Ethereum not only has smart contracts, a vast DeFi ecosystem, and institutional recognition, but it also already plays the role of “programmable money”—hundreds of billions of dollars in stablecoins circulate on Ethereum, and trillions of dollars are locked in DeFi protocols. Compared to ZEC, which has privacy and a fixed supply but lacks ecosystem depth and application scenarios, it’s more like a “single-function tool” than a “comprehensive currency.”
Within this framework, pessimists favor projects like Railgun more. RAIL enhances Ethereum’s privacy, effectively improving ETH’s monetary properties. This means RAIL benefits not only from the privacy narrative but also from Ethereum’s broader monetary narrative—standing on a larger, more mature ecosystem rather than trying to build a new monetary system from scratch.
From a valuation standpoint, the growth potential of both differs greatly.
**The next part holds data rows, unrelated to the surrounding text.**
-- ==== Sys2Proof/Machine/TaskMsg.lean ====
section
/-! DEFINITION. The point-to-point family and its messages (R112–R117, R163, R176, R213). The order of announcements and the
contents of the message kinds are the model's (log 9, DESIGN CHOICE). -/

namespace Sys2Proof.Machine

def pRank (d : Desc) : Nat := fld d 95 64
def pBytes (d : Desc) : Nat := fld d 159 128
def pTag (d : Desc) : Nat := fld d 191 160
def pSlot (d : Desc) : Nat := fld d 229 224
def pWoff (d : Desc) : Nat := fld d 223 192
def pWgen (d : Desc) : Nat := fld d 243 232

/-- Where a rank of the RUN on core p is: panel and logical core. -/
def rankPlace (s : State) (p : Nat) (c : Core) (rank : Nat) : Option (Nat × Nat) :=
  c.run.bind fun r => rankTarget (tblGet [] (partAt s (corePart s p)).rmaps r.slot) rank

/-- A rank outside the job's range is refused at issue (R114). -/
def rankCheck (s : State) (p : Nat) (c : Core) (d : Desc) : Option Status :=
  if (rankPlace s p c (pRank d)).isSome then none else some .badParam

/-- The core of a rank's place: on this panel the one the catalogue names, elsewhere the remote key; none where no core is in
service. -/
def placeCoreOf (s : State) (pl : Nat × Nat) : Option Nat :=
  if pl.1 = panelId s then physOf s pl.2 else some (remoteCore pl.1 pl.2)

/-- The peer's tile can be reached (Table 06-12). -/
def reachable (s : State) (p peer : Nat) : Bool := isRemote peer || routeValid s (tileOf p) (tileOf peer)

/-- Send a request for a task; where no core or no route is in force it ends with DIE_LOST (Table 06-12). -/
def request (s : State) (p peer vc kind bytes : Nat) (id : Nat) (body : Body) : State :=
  if reachable s p peer then sendReq s p peer vc kind bytes (p, id) body else finishTask s p id .dieLost 0

/-- Replies to VC0 requests carry URG. -/
def urgent (k : Packet) : Bool := k.vc == 0

/-! ## SEND and RECV -/

/-- How many entries (rank, tag) counts so far. -/
def seqCount (l : List (Nat × Nat × Nat)) (rank tag : Nat) : Nat :=
  match l.find? fun e => e.1 == rank && e.2.1 == tag with
  | some e => e.2.2
  | none => 0

/-- One more (rank, tag). -/
def seqBump (l : List (Nat × Nat × Nat)) (rank tag : Nat) : List (Nat × Nat × Nat) :=
  (rank, tag, seqCount l rank tag + 1) :: l.filter fun e => !(e.1 == rank && e.2.1 == tag)

/-- The rank of the RUN on a core. -/
def ownRank (c : Core) : Nat :=
  match c.run with
  | some r => r.rank
  | none => 0

/-- Execution of SEND: the announcement (R113). -/
def runSend (p : Nat) (s : State) (t : Task) : State :=
  let c := coreAt s p
  let d := t.desc
  let n := seqCount c.sendSeq (pRank d) (pTag d)
  let s := modCore s p fun c => { c with sendSeq := seqBump c.sendSeq (pRank d) (pTag d) }
  match (rankPlace s p c (pRank d)).bind (placeCoreOf s) with
  | none => finishTask s p t.id .dieLost 0
  | some peer => request s p peer (dTc d) 0x05 16 t.id (.announce (p, t.id) (ownRank c) (pTag d) (pBytes d) n)

/-- SEND (R113, R114). -/
def execSend (p : Nat) (s : State) : Out := .next (issueAs s p 0x50 noRoot (rankCheck s p) (runSend p))

/-- A RECV and an announcement match (R113). -/
def matches_ (t : Task) (a : Announce) : Bool :=
  t.opcode == 0x51 && !t.finished && t.peer.isNone && pRank t.desc == a.srcRank && pTag t.desc == a.tag && t.collSeq == a.nth

/-- A matched RECV asks for the data (R113, R176). -/
def pullData (s : State) (p id : Nat) (a : Announce) : State :=
  match taskOf (coreAt s p) id with
  | none => s
  | some t =>
    let cap := pBytes t.desc
    let s := modTask (met s p id) p id fun t =>
      { t with peer := some a.src, peerUrg := a.urg, progress := 0, pendingStatus := if cap < a.bytes then some .truncated else none }
    let first := s.nextId
    let body : Body := .pull (p, id) a.src cap
    let frames : List Frame := if isRemote a.src.1 then [bodyFrame s p a.src.1 (dTc t.desc) none body] else []
    let s := request s p a.src.1 (dTc t.desc) 0x06 8 id body
    addReq s (.task p id) (if frames.isEmpty then packetsFrom s first else []) frames

/-- Execution of RECV. -/
def runRecv (p : Nat) (s : State) (t : Task) : State :=
  let c := coreAt s p
  let d := t.desc
  let n := seqCount c.recvSeq (pRank d) (pTag d)
  let s := modTask (modCore s p fun c => { c with recvSeq := seqBump c.recvSeq (pRank d) (pTag d) }) p t.id fun t =>
    { t with collSeq := n }
  match c.announces.find? (matches_ { t with collSeq := n }) with
  | some a => pullData (modCore s p fun c => { c with announces := c.announces.filter (· != a) }) p t.id a
  | none =>
    -- a peer on a fenced die sends nothing more (R339)
    if ((rankPlace s p c (pRank d)).bind (placeCoreOf s)).any fun q => !isRemote q && dieFenced s (tileOf q) (siteOf q) then
      finishTask s p t.id .dieLost 0
    else s

/-- RECV (R113, R114). -/
def execRecv (p : Nat) (s : State) : Out := .next (issueAs s p 0x51 noRoot (rankCheck s p) (runRecv p))

/-- An announcement reaches its NI: it meets its RECV, is held, or waits while 64 are held (R113). -/
def takeAnnounce (s : State) (k : Packet) (a : Announce) : State :=
  let p := dstCore k
  let c := coreAt s p
  match c.window.find? fun t => matches_ t a with
  | some t => pullData (dropPacket s k.id) p t.id a
  | none =>
    if c.announces.length < 64 then
      modCore (dropPacket s k.id) p fun c => { c with announces := c.announces ++ [a] }
    else s

/-- MSG_ANNOUNCE (R113). -/
def execMsgAnnounce (id : Nat) (s : State) : Out :=
  .next (match arrived s id with
    | some k => match k.body with
      | .announce src r tag n nth => takeAnnounce s k ⟨src, r, tag, n, urgent k, nth⟩
      | _ => s
    | none => s)

/-- The part of a message that lies before the row of a failing word (R114). -/
def goodBytes (l : Loc) (f : MemKind × Nat) : Nat := 4 * (f.2 / 16 * 16 - l.word)

/-- Data offset and bytes of a packet that a SEND or PUT task sends (R114, R115). -/
def dataOf (me : Nat × Nat) (woff : Nat) : Body → Option (Nat × Nat)
  | .data _ sender off bs _ => if sender = me then some (off, bs.length) else none
  | .putData sender _ _ _ off _ _ _ _ bs => if sender = me then some (off - woff, bs.length) else none
  | _ => none

/-- The frames of a task's data that still wait for their numbers: data offset and bytes of one (log 9, Table 07-10). -/
def dataOfFrame (s : State) (p : Nat) (t : Task) (f : Frame) : Option (Nat × Nat) :=
  if t.opcode = 0x50 ∧ f.kind = 0x07 ∧ (t.peer.any fun r => f.tag == r.2 % 4096 && f.dstLcore == r.1 % 4096) then
    some (leNat (f.data.take 4), f.data.length - 8)
  else if t.opcode = 0x52 ∧ f.kind = 0x09 ∧ f.tag = taskTag t.id ∧ logOf s p = some f.srcLcore then
    some (leNat (f.data.take 16) / 2 ^ 96 - pWoff t.desc, f.data.length - 16)
  else none

/-- Data offset and bytes of a packet of a task, on the panel or on its way to an edge port. -/
def packetData (s : State) (p : Nat) (t : Task) : Body → Option (Nat × Nat)
  | .toPort f _ => dataOfFrame s p t f
  | b => dataOf (p, t.id) (pWoff t.desc) b

/-- Data of a task from byte n on that has not reached its destination. -/
def unsentPast (s : State) (p : Nat) (t : Task) (n : Nat) : Bool :=
  let past (x : Option (Nat × Nat)) : Bool := x.any fun e => decide (n < e.1 + e.2)
  s.packets.any (fun k => !k.delivered && past (packetData s p t k.body)) ||
    s.fabric.tx.any fun x => x.waiting.any fun f => past (dataOfFrame s p t f)

/-- Data of a task from byte n on is not sent: a SEND's packet is cut there, a PUT's packet that would pass it is dropped
(R114, R115). -/
def unsend (s : State) (p : Nat) (t : Task) (n : Nat) : State :=
  let keep (x : Option (Nat × Nat)) : Bool := match x with
    | some (off, len) => decide (off + len ≤ n) || (t.opcode == 0x50 && decide (off < n))
    | none => true
  let cutFrame (f : Frame) : Frame := match dataOfFrame s p t f with
    | some (off, len) => if t.opcode = 0x50 ∧ n < off + len then { f with data := f.data.take (8 + (n - off)) } else f
    | none => f
  let cut (b : Body) : Body := match b with
    | .data r sender off bs last =>
      if sender = (p, t.id) ∧ n < off + bs.length then .data r sender off (bs.take (n - off)) false else .data r sender off bs last
    | .toPort f w => .toPort (cutFrame f) w
    | b => b
  let tx := s.fabric.tx.map fun x =>
    { x with waiting := (x.waiting.filter fun f => keep (dataOfFrame s p t f)).map cutFrame }
  { s with packets := (s.packets.filter fun k => k.delivered || keep (packetData s p t k.body)).map fun k =>
             if k.delivered then k else { k with body := cut k.body },
           fabric := { s.fabric with tx := tx } }

/-- Data bytes of a MSG_DATA: a packet's 256, or what a frame leaves beside its two prefix words (R162, R486; log 9). -/
def pieceRoom (recv : Nat × Nat) : Nat := if isRemote recv.1 then 248 else 256

/-- MSG_DATA packets for bytes `off` on. -/
def sendData (s : State) (p : Nat) (recv sender : Nat × Nat) (urg : Bool) (total : Nat) (off : Nat) (bs : List Byte) :
    Nat → State
  | 0 => s
  | k + 1 =>
    let part := bs.take (pieceRoom recv)
    let last := decide (off + part.length = total)
    let s := sendReply s p recv 0x07 part.length urg (.data recv sender off part last)
    sendData s p recv sender urg total (off + part.length) (bs.drop (pieceRoom recv)) k

/-- The sender's NI answers a pull with the data, or up to the row that fails (R114). -/
def answerPull (s : State) (k : Packet) (recv sender : Nat × Nat) (cap : Nat) : State :=
  let p := sender.1
  let s := dropPacket s k.id
  match taskOf (coreAt s p) sender.2 with
  | some t =>
    if t.opcode = 0x50 ∧ !t.finished then
      let total := min (pBytes t.desc) cap
      let l := locAt t 0
      let acc := [byteAcc false l.kind l.word total]
      let s := modTask (met s p t.id) p t.id fun t =>
        { t with peer := some recv, peerUrg := urgent k, pendingStatus := if cap < pBytes t.desc then some .truncated else none }
      let s := seeAccesses s p t.id acc
      let c := coreAt s p
      match accFail c false acc with
      | some f =>
        let bs := spdRead c l.kind l.word 0 (goodBytes l f)
        let s := sendData s p recv sender (urgent k) total 0 bs (ceilDiv bs.length (pieceRoom recv))
        let s := sendReply s p recv 0x10 4 (urgent k) (.nack (.task recv.1 recv.2) .eccUncorrectable)
        eccTask s p t f
      | none =>
        sendData s p recv sender (urgent k) total 0 (spdRead c l.kind l.word 0 total) (ceilDiv total (pieceRoom recv))
    else s
  | none => s

/-- MSG_PULL (R113, R114). -/
def execMsgPull (id : Nat) (s : State) : Out :=
  .next (match arrived s id with
    | some k => match k.body with
      | .pull recv sender cap => answerPull s k recv sender cap
      | _ => s
    | none => s)

/-- Message data is written in order; the last byte commits the RECV and tells the sender (R114). A packet after a gap is
dropped: its request is issued again (R176). -/
def takeData (s : State) (k : Packet) (recv sender : Nat × Nat) (off : Nat) (bs : List Byte) (last : Bool) : State :=
  let p := recv.1
  let s := dropPacket s k.id
  match taskOf (coreAt s p) recv.2 with
  | some t =>
    if t.opcode = 0x51 ∧ !t.finished ∧ off ≤ t.progress ∧ t.peer = some sender then
      let l := locAt t 0
      let s := seeAccesses s p t.id [byteAcc true l.kind (l.word + off / 4) bs.length]
      let s := modCore s p fun c => spdWrite c l.kind l.word off bs
      let upto := max t.progress (off + bs.length)
      let s := modTask s p t.id fun t => { t with progress := upto }
      if last ∧ off + bs.length = upto then
        let s := endReqs s (.task p t.id)
        let st := t.pendingStatus.getD .ok
        let s := finishOk s p t.id 0 []
        sendReply s p sender 0x08 4 t.peerUrg (.done sender st)
      else s
    else s
  | none => s

/-- MSG_DATA (R114). -/
def execMsgData (id : Nat) (s : State) : Out :=
  .next (match arrived s id with
    | some k => match k.body with
      | .data recv sender off bs last => takeData s k recv sender off bs last
      | _ => s
    | none => s)

/-- MSG_DONE (R114): the last byte is written, and the SEND commits. -/
def execMsgDone (id : Nat) (s : State) : Out :=
  .next (match arrived s id with
    | some k => match k.body with
      | .done sender st =>
        modTask (dropPacket s id) sender.1 sender.2 fun t =>
          if t.opcode == 0x50 && !t.finished then { t with finished := true, status := st } else t
      | _ => s
    | none => s)

/-- A refusal reaches what waits for the answer: it ends with the status the NACK carries (R163). -/
def takeNack (s : State) (who : Asker) (st : Status) : State :=
  match who with
  | .aperture .. => if s.reqs.any fun r => r.isOf who then endAsker (endReqs s who) who st else s
  | .fetch _ => if s.reqs.any fun r => r.isOf who then endAsker (endReqs s who) who st else s
  | _ => endAsker (endReqs s who) who st

/-- NACK (R163). -/
def execNack (id : Nat) (s : State) : Out :=
  .next (match arrived s id with
    | some k => match k.body with
      | .nack who st => takeNack (dropPacket s id) who st
      | _ => s
    | none => s)

/-! ## PUT (R115, R212) -/

/-- The packets of a PUT from data offset `off` on, 240 bytes each. -/
def putBodies (me : Nat × Nat) (l slot wgen woff total srank : Nat) (bs : List Byte) (off : Nat) : Nat → List Body
  | 0 => []
  | k + 1 =>
    let part := bs.take 240
    .putData me l slot wgen (woff + off) (if off = 0 then total else 0) srank (off == 0)
        (decide (off + part.length = total)) part ::
      putBodies me l slot wgen woff total srank (bs.drop 240) (off + part.length) k

/-- Send a PUT from its first packet on: every byte up to a source row that fails (R115). -/
def sendPut (s : State) (p : Nat) (t : Task) : State :=
  let d := t.desc
  let c := coreAt s p
  let pl := rankPlace s p c (pRank d)
  match pl, pl.bind (placeCoreOf s) with
  | some (_, lc), some peer =>
    let l := locAt t 0
    let total := pBytes d
    let acc := [byteAcc false l.kind l.word total]
    let s := seeAccesses s p t.id acc
    let c := coreAt s p
    let fail := accFail c false acc
    -- packets that end before the failing row
    let good := match fail with
      | some f => goodBytes l f / 240 * 240
      | none => total
    let bodies := putBodies (p, t.id) lc (pSlot d) (pWgen d) (pWoff d) total (ownRank c)
      (spdRead c l.kind l.word 0 good) 0 (ceilDiv good 240)
    let first := s.nextId
    let frames : List Frame :=
      if isRemote peer then bodies.map fun b => bodyFrame s p peer (dTc d) none b else []
    let s := each bodies (fun b s => request s p peer (dTc d) 0x09 (16 + match b with
      | .putData _ _ _ _ _ _ _ _ _ bs => bs.length
      | _ => 0) t.id b) s
    match fail with
    | some f => eccTask s p t f
    | none => addReq s (.task p t.id) (if frames.isEmpty then packetsFrom s first else []) frames
  | _, _ => finishTask s p t.id .dieLost 0

def runPut (p : Nat) (s : State) (t : Task) : State := sendPut s p t

/-- PUT (R115). -/
def execPut (p : Nat) (s : State) : Out := .next (issueAs s p 0x52 noRoot (rankCheck s p) (runPut p))

/-! ## WINDOW_WAIT (R116) -/

/-- A wait on a slot that is not open is refused at issue. -/
def slotCheck (s : State) (p : Nat) (_ : Core) (d : Desc) : Option Status :=
  match logOf s p with
  | some l => if (winAt s l (pSlot d)).isOpen then none else some .badParam
  | none => some .badParam

def runWindowWait (p : Nat) (s : State) (t : Task) : State :=
  match logOf s p with
  | some l => serveWaits s l (pSlot t.desc)
  | none => s

/-- WINDOW_WAIT (R116). -/
def execWindowWait (p : Nat) (s : State) : Out :=
  .next (issueAs s p 0x53 noRoot (slotCheck s p) (runWindowWait p))

end Sys2Proof.Machine
end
If RAIL’s price increases 20x, its fully diluted valuation (FDV) would reach $4 billion, roughly consistent with other top Ethereum projects, making it easier for markets to accept. But if ZEC increases 20x, its FDV would reach $160 billion, making it the third-largest crypto asset after Bitcoin and Ethereum. That requires the market to believe ZEC can stand shoulder-to-shoulder with Bitcoin and Ethereum—a very high threshold.
This isn’t a question that can be settled through debate alone; it requires market action over the next 12-24 months: can ZEC’s shielded pool balance continue to grow? Will institutions use compliant channels like Grayscale to allocate to ZEC? Will regulatory pressure crush ZEC or make its scarcity even more valuable?
Answers to these questions will determine whether the “Bitcoin’s silver” narrative for ZEC holds and will also influence the sustainability and depth of this privacy coin rally.